_Required action_: In the records that follow, find each line containing "execListenTimeout" and copy it.

_Records provided_:
theorem execLaunchPowerTrip_sameButPortsRes (port : Fin 16) (s : State) :
    SameButPortsRes s (execLaunchPowerTrip port s) := by
  unfold execLaunchPowerTrip
  refine SameButPortsRes.next ?_
  split
  · refine SameButPorts.trans ?_ (State.lineOn_sameButPorts ..)
    exact State.record_sameButPorts ..
  · exact SameButPorts.refl _

theorem State.cleared_sameButPorts (s : State) (code : Nat) : SameButPorts s (State.cleared s code) := by
  unfold State.cleared
  exact State.modIsland_sameButPorts ..

theorem execGateCauseClear_sameButPortsRes (cause : Fin 9) (s : State) :
    SameButPortsRes s (execGateCauseClear cause s) := by
  unfold execGateCauseClear
  refine SameButPortsRes.next ?_
  split
  · refine SameButPorts.trans ?_ (State.cleared_sameButPorts ..)
    exact State.openGate_sameButPorts ..
  · refine SameButPorts.trans ?_ (State.cleared_sameButPorts ..)
    exact State.openGate_sameButPorts ..
  · refine SameButPorts.trans ?_ (State.cleared_sameButPorts ..)
    exact State.openGate_sameButPorts ..
  · exact SameButPorts.refl _

theorem execSelfCheckAbandon_sameButPortsRes (s : State) : SameButPortsRes s (execSelfCheckAbandon s) := by
  unfold execSelfCheckAbandon
  refine SameButPortsRes.next ?_
  split
  · refine SameButPorts.trans ?_ (State.cnt_sameButPorts ..)
    exact State.modIsland_sameButPorts ..
  · exact SameButPorts.refl _

theorem State.linesOn_sameButPorts (s : State) (reason : Nat) : SameButPorts s (State.linesOn s reason) := by
  unfold State.linesOn
  refine SameButPorts.each ?_ (fun t x => ?_)
  · exact SameButPorts.refl _
  · exact State.lineOn_sameButPorts ..

theorem execVddOptFault_sameButPortsRes (mv : Nat) (s : State) : SameButPortsRes s (execVddOptFault mv s) := by
  unfold execVddOptFault
  refine SameButPortsRes.next ?_
  split
  · exact State.linesOn_sameButPorts ..
  · exact SameButPorts.refl _

theorem execVddOptRestore_sameButPortsRes (s : State) : SameButPortsRes s (execVddOptRestore s) := by
  unfold execVddOptRestore
  refine SameButPortsRes.next ?_
  exact State.linesOff_sameButPorts ..

theorem State.modTrs_sameButPorts (s : State) (f : Trestle → Trestle) : SameButPorts s (State.modTrs s f) := by
  unfold State.modTrs
  refine SameButPorts.mk ?_
  exact SameButPorts.refl _

theorem State.trsReceive_sameButPortsEq {s : State} {h : TrsHead} {t' : State} (hq : State.trsReceive s h = some t') :
    SameButPorts s t' := by
  unfold State.trsReceive at hq
  split at hq
  · cases hq
  · split at hq
    · cases hq
      exact State.cnt_sameButPorts ..
    · extract_lets u0 k0 at hq
      have hu0 : SameButPorts s u0 := by
        dsimp only [u0]
        split
        · exact State.modTrs_sameButPorts ..
        · exact SameButPorts.refl _
      clear_value u0
      cases hq
      split
      · refine SameButPorts.trans ?_ (State.modTrs_sameButPorts ..)
        assumption
      · assumption

theorem State.trsAcks_sameButPorts (s : State) (acks : Nat) : SameButPorts s (State.trsAcks s acks) := by
  unfold State.trsAcks
  refine SameButPorts.each ?_ (fun t x => ?_)
  · exact SameButPorts.refl _
  · split
    · exact SameButPorts.refl _
    · extract_lets k0
      clear_value k0
      split
      · exact State.modTrs_sameButPorts ..
      · split
        · refine SameButPorts.trans ?_ (State.cnt_sameButPorts ..)
          exact State.modTrs_sameButPorts ..
        · exact State.modTrs_sameButPorts ..

theorem execBeacon_sameButPortsRes (h : TrsHead) (number source : Nat) (handover : Bool) (acks grants : Nat) (offUs
    : Int) (s : State) :
    SameButPortsRes s (execBeacon h number source handover acks grants offUs s) := by
  unfold execBeacon
  refine SameButPortsRes.next ?_
  split
  · exact SameButPorts.refl _
  · split
    · exact State.trsReceive_sameButPortsEq (by assumption)
    · refine SameButPorts.trans ?_ (State.trsAcks_sameButPorts ..)
      refine SameButPorts.trans ?_ (State.modTrs_sameButPorts ..)
      exact State.trsReceive_sameButPortsEq (by assumption)

theorem execBeaconMiss_sameButPortsRes (s : State) : SameButPortsRes s (execBeaconMiss s) := by
  unfold execBeaconMiss
  refine SameButPortsRes.next ?_
  split
  · exact SameButPorts.refl _
  · split
    · refine SameButPorts.trans ?_ (State.cnt_sameButPorts ..)
      exact State.modTrs_sameButPorts ..
    · split
      · refine SameButPorts.trans ?_ (State.cnt_sameButPorts ..)
        exact State.modTrs_sameButPorts ..
      · exact State.modTrs_sameButPorts ..
    · exact SameButPorts.refl _

theorem execListenTimeout_sameButPortsRes (s : State) : SameButPortsRes s (execListenTimeout s) := by
  unfold execListenTimeout
  refine SameButPortsRes.next ?_
  split
  · exact State.modTrs_sameButPorts ..
  · exact SameButPorts.refl _

theorem State.trsSend_sameButPorts (s : State) (type dst seq : Nat) (payload : List Byte) :
    SameButPorts s (State.trsSend s type dst seq payload) := by
  unfold State.trsSend
  refine SameButPorts.trans ?_ (State.send_sameButPorts ..)
  exact State.cnt_sameButPorts ..

theorem State.sendBeacon_sameButPorts (s : State) : SameButPorts s (State.sendBeacon s) := by
  unfold State.sendBeacon
  extract_lets k0 k1
  clear_value k0 k1
  refine SameButPorts.trans ?_ (State.modTrs_sameButPorts ..)
  exact State.trsSend_sameButPorts ..

theorem execElection_sameButPortsRes (s : State) : SameButPortsRes s (execElection s) := by
  unfold execElection
  refine SameButPortsRes.next ?_
  split
  · refine SameButPorts.trans ?_ (State.sendBeacon_sameButPorts ..)
    exact State.modTrs_sameButPorts ..
  · exact SameButPorts.refl _

theorem execSuperframeStart_sameButPortsRes (s : State) : SameButPortsRes s (execSuperframeStart s) := by
  unfold execSuperframeStart
  refine SameButPortsRes.next ?_
  split
  · exact SameButPorts.refl _
  · extract_lets u0
    have hu0 : SameButPorts s u0 := by
      dsimp only [u0]
      exact State.modTrs_sameButPorts ..
    clear_value u0
    split
    · refine SameButPorts.trans ?_ (State.sendBeacon_sameButPorts ..)
      assumption
    · split
      · refine SameButPorts.trans ?_ (State.modTrs_sameButPorts ..)
        assumption
      · assumption
    · assumption

theorem execAssignedSlot_sameButPortsRes (s : State) : SameButPortsRes s (execAssignedSlot s) := by
  unfold execAssignedSlot
  refine SameButPortsRes.next ?_
  split
  · split
    · exact State.modTrs_sameButPorts ..
    · refine SameButPorts.trans ?_ (State.trsSend_sameButPorts ..)
      exact State.modTrs_sameButPorts ..
  · exact State.modTrs_sameButPorts ..

theorem State.draw_sameButPorts (s : State) : SameButPorts s (State.draw s) := by
  unfold State.draw
  refine SameButPorts.mk ?_
  exact SameButPorts.refl _

theorem execContentionSlot_sameButPortsRes (slot : Fin 15) (s : State) :
    SameButPortsRes s (execContentionSlot slot s) := by
  unfold execContentionSlot
  extract_lets u0
  have hu0 : SameButPorts s u0 := by
    dsimp only [u0]
    exact State.modTrs_sameButPorts ..
  clear_value u0
  refine SameButPortsRes.next ?_
  split
  · assumption
  · split
    · assumption
    · dsimp only
      split
      · split
        · refine SameButPorts.trans ?_ (State.trsSend_sameButPorts ..)
          refine SameButPorts.trans ?_ (State.modTrs_sameButPorts ..)
          dsimp only
          assumption
        · refine SameButPorts.trans ?_ (State.modTrs_sameButPorts ..)
          dsimp only
          assumption
      · split
        · refine SameButPorts.trans ?_ (State.trsSend_sameButPorts ..)
          refine SameButPorts.trans ?_ (State.modTrs_sameButPorts ..)
          dsimp only
          refine SameButPorts.trans ?_ (State.draw_sameButPorts ..)
          assumption
        · refine SameButPorts.trans ?_ (State.modTrs_sameButPorts ..)
          dsimp only
          refine SameButPorts.trans ?_ (State.draw_sameButPorts ..)
          assumption

theorem execClaim_sameButPortsRes (h : TrsHead) (s : State) : SameButPortsRes s (execClaim h s) := by
  unfold execClaim
  refine SameButPortsRes.next ?_
  split
  · exact SameButPorts.refl _
  · split
    · refine SameButPorts.trans ?_ (State.modTrs_sameButPorts ..)
      exact State.trsReceive_sameButPortsEq (by assumption)
    · exact State.trsReceive_sameButPortsEq (by assumption)
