theorem State.useRsp_sameButSpan (s : State) (p : Pending) (r : Response) (data : List Byte) :
    SameButSpan s (State.useRsp s p r data) := by
  unfold State.useRsp
  extract_lets k0 k1 u0
  clear_value k0 k1
  have hu0 : SameButSpan s u0 := by
    dsimp only [u0]
    split
    · exact State.draw_sameButSpan ..
    · exact SameButSpan.refl _
  clear_value u0
  split
  · split
    · exact State.recordAnswered_sameButSpan ..
    · exact State.modFab_sameButSpan ..
    · split
      · exact State.threadFault_sameButSpan ..
      · exact SameButSpan.refl _
  · split
    · refine SameButSpan.trans ?_ (State.schedule_sameButSpan ..)
      refine SameButSpan.trans ?_ (State.raiseDue_sameButSpan ..)
      refine SameButSpan.trans ?_ (State.modGroup_sameButSpan ..)
      assumption
    · refine SameButSpan.trans ?_ (State.schedule_sameButSpan ..)
      refine SameButSpan.trans ?_ (State.raiseDue_sameButSpan ..)
      refine SameButSpan.trans ?_ (State.modGroup_sameButSpan ..)
      assumption
    · refine SameButSpan.trans ?_ (State.schedule_sameButSpan ..)
      refine SameButSpan.trans ?_ (State.raiseDue_sameButSpan ..)
      refine SameButSpan.trans ?_ (State.modGroup_sameButSpan ..)
      assumption
    · refine SameButSpan.trans ?_ (State.raiseDue_sameButSpan ..)
      assumption
    · split
      · refine SameButSpan.trans ?_ (State.modCopy_sameButSpan ..)
        assumption
      · split
        · extract_lets k2
          clear_value k2
          refine SameButSpan.trans ?_ (State.copyRead_sameButSpan ..)
          assumption
        · assumption
    · refine SameButSpan.trans ?_ (State.recordAnswered_sameButSpan ..)
      assumption
    · refine SameButSpan.trans ?_ (State.modFab_sameButSpan ..)
      assumption

theorem State.deliver_sameButSpan (s : State) (f : RFrame) : SameButSpan s (State.deliver s f) := by
  unfold State.deliver
  extract_lets k0 u0
  clear_value k0
  have hu0 : SameButSpan s u0 := by
    dsimp only [u0]
    exact State.modFab_sameButSpan ..
  clear_value u0
  split
  · exact SameButSpan.refl _
  · split
    · assumption
    · refine SameButSpan.trans ?_ (State.useRsp_sameButSpan ..)
      assumption

theorem State.tagOff_sameButSpan (s : State) (tenant : Nat) (addr : Option Nat) :
    SameButSpan s (State.tagOff s tenant addr) := by
  unfold State.tagOff
  exact State.violate_sameButSpan ..

theorem State.selfNack_sameButSpan (s : State) (h : RHead) (b : Access) (mgmt : Bool) (code : Nat) :
    SameButSpan s (State.selfNack s h b mgmt code) := by
  unfold State.selfNack
  extract_lets u0
  have hu0 : SameButSpan s u0 := by
    dsimp only [u0]
    exact State.violate_sameButSpan ..
  clear_value u0
  refine SameButSpan.trans ?_ (State.modFab_sameButSpan ..)
  assumption

theorem State.beginLoad_sameButSpan (s : State) : SameButSpan s (State.beginLoad s) := by
  unfold State.beginLoad
  refine SameButSpan.mk ?_
  exact SameButSpan.refl _

theorem State.modScrub_sameButSpan (s : State) (k : Nat) (f : Scrub → Scrub) :
    SameButSpan s (State.modScrub s k f) := by
  unfold State.modScrub
  split
  · exact State.modCluster_sameButSpan ..
  · refine SameButSpan.mk ?_
    exact SameButSpan.refl _

theorem State.wbCancel_sameButSpan (s : State) (a : Nat) : SameButSpan s (State.wbCancel s a) := by
  unfold State.wbCancel
  extract_lets k0 k1 k2 k3 u0
  clear_value k0 k1 k2 k3
  have hu0 : SameButSpan s u0 := by
    dsimp only [u0]
    exact State.modScrub_sameButSpan ..
  clear_value u0
  split
  · split
    · refine SameButSpan.trans ?_ (State.cnt_sameButSpan ..)
      assumption
    · assumption
  · exact SameButSpan.refl _

theorem State.corrected_sameButSpan (s : State) (a : Nat) : SameButSpan s (State.corrected s a) := by
  unfold State.corrected
  extract_lets k0 k1 u0
  clear_value k0 k1
  have hu0 : SameButSpan s u0 := by
    dsimp only [u0]
    refine SameButSpan.trans ?_ (State.wr_sameButSpan ..)
    exact State.cnt_sameButSpan ..
  clear_value u0
  refine SameButSpan.trans ?_ (State.modScrub_sameButSpan ..)
  assumption

theorem State.uncorrectable_sameButSpan (s : State) (a src tenant : Nat) (fails : Bool) :
    SameButSpan s (State.uncorrectable s a src tenant fails) := by
  unfold State.uncorrectable
  extract_lets k0 k1 u0
  clear_value k0 k1
  have hu0 : SameButSpan s u0 := by
    dsimp only [u0]
    refine SameButSpan.trans ?_ (State.violate_sameButSpan ..)
    exact State.cnt_sameButSpan ..
  clear_value u0
  split
  · refine SameButSpan.trans ?_ (State.tickFault_sameButSpan ..)
    assumption
  · assumption

theorem State.wordWritten_sameButSpan (s : State) (a : Nat) (full : Bool) (src tenant : Nat) :
    SameButSpan s (State.wordWritten s a full src tenant) := by
  unfold State.wordWritten
  extract_lets u0 u1
  have hu0 : SameButSpan s u0 := by
    dsimp only [u0]
    exact State.wbCancel_sameButSpan ..
  clear_value u0
  have hu1 : SameButSpan s u1 := by
    dsimp only [u1]
    refine SameButSpan.trans ?_ (State.corrected_sameButSpan ..)
    assumption
  clear_value u1
  split
  · refine SameButSpan.mk ?_
    assumption
  · split
    · assumption
    · refine SameButSpan.mk ?_
      assumption
    · refine SameButSpan.trans ?_ (State.uncorrectable_sameButSpan ..)
      assumption

theorem State.storeAt_sameButSpan (s : State) (l : List (Nat × Byte)) : SameButSpan s (State.storeAt s l) := by
  induction l generalizing s
  · unfold State.storeAt
    exact SameButSpan.refl _
  · rename_i x r ih
    unfold State.storeAt
    exact ih ..

theorem State.writeBytes_sameButSpan (s : State) (g src tenant : Nat) (as : List Nat) (data : List Byte) :
    SameButSpan s (State.writeBytes s g src tenant as data) := by
  unfold State.writeBytes
  extract_lets k0 k1 u0
  clear_value k0 k1
  have hu0 : SameButSpan s u0 := by
    dsimp only [u0]
    refine SameButSpan.each ?_ (fun t x => ?_)
    · exact SameButSpan.refl _
    · exact State.wordWritten_sameButSpan ..
  clear_value u0
  refine SameButSpan.trans ?_ (State.draw_sameButSpan ..)
  refine SameButSpan.trans ?_ (State.storeAt_sameButSpan ..)
  assumption

theorem State.storeRecord_sameButSpan (s : State) (r : LoadRecord) : SameButSpan s (State.storeRecord s r) := by
  unfold State.storeRecord
  extract_lets u0 k0 k1 k2
  clear_value k0 k1 k2
  have hu0 : SameButSpan s u0 := by
    dsimp only [u0]
    exact State.modLoad_sameButSpan ..
  clear_value u0
  split
  · refine SameButSpan.trans ?_ (State.modLoad_sameButSpan ..)
    refine SameButSpan.trans ?_ (State.writeBytes_sameButSpan ..)
    assumption
  · refine SameButSpan.trans ?_ (State.modLoad_sameButSpan ..)
    refine SameButSpan.trans ?_ (State.writeBytes_sameButSpan ..)
    assumption

theorem State.keep_sameButSpanFst (s : State) (r : LoadRecord) : SameButSpan s (State.keep s r).1 := by
  unfold State.keep
  split
  · extract_lets u0
    have hu0 : SameButSpan s u0 := by
      dsimp only [u0]
      split
      · exact State.beginLoad_sameButSpan ..
      · exact SameButSpan.refl _
    clear_value u0
    dsimp only
    refine SameButSpan.trans ?_ (State.modLoad_sameButSpan ..)
    assumption
  · split
    · dsimp only
      exact SameButSpan.refl _
    · split
      · dsimp only
        exact State.cnt_sameButSpan ..
      · dsimp only
        exact State.storeRecord_sameButSpan ..
  · split
    · dsimp only
      exact SameButSpan.refl _
    · split
      · dsimp only
        exact State.cnt_sameButSpan ..
      · dsimp only
        exact State.storeRecord_sameButSpan ..
  · dsimp only
    exact State.modLoad_sameButSpan ..
  · dsimp only
    exact State.cnt_sameButSpan ..

theorem State.sendRecord_sameButSpan (s : State) (e : Nat) (r : LoadRecord) :
    SameButSpan s (State.sendRecord s e r) := by
  unfold State.sendRecord
  split
  · exact State.cnt_sameButSpan ..
  · refine SameButSpan.trans ?_ (State.modFab_sameButSpan ..)
    exact State.cnt_sameButSpan ..

theorem State.actRecord_sameButSpanFst (s : State) (r : LoadRecord) : SameButSpan s (State.actRecord s r).1 := by
  unfold State.actRecord
  extract_lets k0
  clear_value k0
  split
  · exact State.keep_sameButSpanFst ..
  · split
    · dsimp only
      exact State.cnt_sameButSpan ..
    · dsimp only
      exact State.sendRecord_sameButSpan ..

theorem State.noteRecord_sameButSpan (s : State) (id number : Nat) : SameButSpan s (State.noteRecord s id number)
    := by
  unfold State.noteRecord
  extract_lets k0
  clear_value k0
  exact State.modLoad_sameButSpan ..

theorem State.takeRecord_sameButSpanFst (s : State) (r : LoadRecord) : SameButSpan s (State.takeRecord s r).1 := by
  unfold State.takeRecord
  extract_lets k0 k1
  clear_value k0
  have hk1 : SameButSpan s k1.1 := by
    dsimp only [k1]
    exact State.actRecord_sameButSpanFst ..
  clear_value k1
  split
  · dsimp only
    exact State.cnt_sameButSpan ..
  · split
    · dsimp only
      exact SameButSpan.refl _
    · split
      · dsimp only
        exact SameButSpan.refl _
      · split
        · assumption
        · dsimp only
          refine SameButSpan.trans ?_ (State.noteRecord_sameButSpan ..)
          assumption

theorem State.answerRecord_sameButSpan (s : State) (h : HeldRecord) (nack : Nat) :
    SameButSpan s (State.answerRecord s h nack) := by
  unfold State.answerRecord
  split
  · exact State.recordAnswered_sameButSpan ..
  · exact State.respond_sameButSpan ..
  · exact State.send_sameButSpan ..

theorem State.serveRecord_sameButSpan (s : State) (h : HeldRecord) : SameButSpan s (State.serveRecord s h) := by
  unfold State.serveRecord
  extract_lets k0
  have hk0 : SameButSpan s k0.1 := by
    dsimp only [k0]
    split
    · split
      · exact State.keep_sameButSpanFst ..
      · dsimp only
        exact SameButSpan.refl _
    · exact State.takeRecord_sameButSpanFst ..
  clear_value k0
  split
  · refine SameButSpan.trans ?_ (State.answerRecord_sameButSpan ..)
    assumption
  · refine SameButSpan.trans ?_ (State.answerRecord_sameButSpan ..)
    assumption
  · refine SameButSpan.trans ?_ (State.modLoad_sameButSpan ..)
    assumption

theorem State.touchEntryWord_sameButSpan (s : State) (c i w src tenant : Nat) :
    SameButSpan s (State.touchEntryWord s c i w src tenant) := by
  unfold State.touchEntryWord
  split
  · exact SameButSpan.refl _
  · refine SameButSpan.trans ?_ (State.modCluster_sameButSpan ..)
    extract_lets u0
    have hu0 : SameButSpan s u0 := by
      dsimp only [u0]
      exact State.cnt_sameButSpan ..
    clear_value u0
    refine SameButSpan.mk ?_
    assumption
  · refine SameButSpan.trans ?_ (State.tickFault_sameButSpan ..)
    refine SameButSpan.trans ?_ (State.violate_sameButSpan ..)
    exact State.cnt_sameButSpan ..

theorem State.touchEntry_sameButSpan (s : State) (c i src tenant : Nat) :
    SameButSpan s (State.touchEntry s c i src tenant) := by
  unfold State.touchEntry
  refine SameButSpan.trans ?_ (State.touchEntryWord_sameButSpan ..)
  exact State.touchEntryWord_sameButSpan ..

theorem State.served_sameButSpan (s : State) (port : Nat) (h : RHead) (b : Access) (status : Nat) (data : List Byte) :
    SameButSpan s (State.served s port h b status data) := by
  unfold State.served
  split
  · exact SameButSpan.refl _
  · exact State.respond_sameButSpan ..

theorem State.meetEntry_sameButSpanFst (s : State) (c i port : Nat) (h : RHead) (b : Access) :
    SameButSpan s (State.meetEntry s c i port h b).1 := by
  unfold State.meetEntry
  extract_lets u0
  have hu0 : SameButSpan s u0 := by
    dsimp only [u0]
    exact State.touchEntry_sameButSpan ..
  clear_value u0
  split
  · dsimp only
    refine SameButSpan.trans ?_ (State.served_sameButSpan ..)
    assumption
  · dsimp only
    assumption

theorem State.touch_sameButSpan (s : State) (a src tenant : Nat) : SameButSpan s (State.touch s a src tenant) := by
  unfold State.touch
  split
  · exact SameButSpan.refl _
  · exact State.corrected_sameButSpan ..
  · exact State.uncorrectable_sameButSpan ..

theorem State.afterRead_sameButSpan (s : State) (g src tenant : Nat) (as : List Nat) :
    SameButSpan s (State.afterRead s g src tenant as) := by
  unfold State.afterRead
  refine SameButSpan.trans ?_ (State.draw_sameButSpan ..)
  refine SameButSpan.each ?_ (fun t x => ?_)
  · exact SameButSpan.refl _
  · exact State.touch_sameButSpan ..

theorem State.access_sameButSpan (s : State) (port : Nat) (h : RHead) (b : Access) (data : List Byte) (rd wr : List
    Nat) (loc : Bool) :
    SameButSpan s (State.access s port h b data rd wr loc) := by
  unfold State.access
  extract_lets k0 k1 k2
  clear_value k0 k1 k2
  split
  · refine SameButSpan.trans ?_ (State.served_sameButSpan ..)
    exact State.afterRead_sameButSpan ..
  · refine SameButSpan.trans ?_ (State.served_sameButSpan ..)
    exact State.writeBytes_sameButSpan ..
  · refine SameButSpan.trans ?_ (State.served_sameButSpan ..)
    refine SameButSpan.trans ?_ (State.writeBytes_sameButSpan ..)
    exact State.afterRead_sameButSpan ..

theorem State.serveMemory_sameButSpan (s : State) (port : Nat) (h : RHead) (b : Access) (data : List Byte) :
    SameButSpan s (State.serveMemory s port h b data) := by
  unfold State.serveMemory
  extract_lets k0 k1 k2 k3 k4 k5 k6
  clear_value k0 k1 k2 k3 k5 k6
  have hk4 : SameButSpan s k4.1 := by
    dsimp only [k4]
    split
    · exact State.meetEntry_sameButSpanFst ..
    · dsimp only
      exact SameButSpan.refl _
  clear_value k4
  split
  · split
    · assumption
    · split
      · exact State.refuseAccess_sameButSpan ..
      · split
        · refine SameButSpan.trans ?_ (State.refuseAccess_sameButSpan ..)
          assumption
        · refine SameButSpan.trans ?_ (State.access_sameButSpan ..)
          assumption
  · split
    · exact State.refuseAccess_sameButSpan ..
    · split
      · exact State.refuseAccess_sameButSpan ..
      · exact State.access_sameButSpan ..

theorem State.startKind3_sameButSpan (s : State) (port : Nat) (h : RHead) (b : Access) (data : List Byte) :
    SameButSpan s (State.startKind3 s port h b data) := by
  unfold State.startKind3
  extract_lets k0
  clear_value k0
  refine SameButSpan.trans ?_ (State.walk_sameButSpan ..)
  exact State.modHost_sameButSpan ..

theorem State.applyAtomic_sameButSpan (s : State) (a : HeldAtomic) : SameButSpan s (State.applyAtomic s a) := by
  unfold State.applyAtomic
  split
  · exact State.serveMemory_sameButSpan ..
  · split
    · exact State.refuseAccess_sameButSpan ..
    · split
      · exact State.modFab_sameButSpan ..
      · exact State.startKind3_sameButSpan ..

_Task response_:
theorem execListenTimeout_sameButPortsRes (s : State) : SameButPortsRes s (execListenTimeout s) := by
  unfold execListenTimeout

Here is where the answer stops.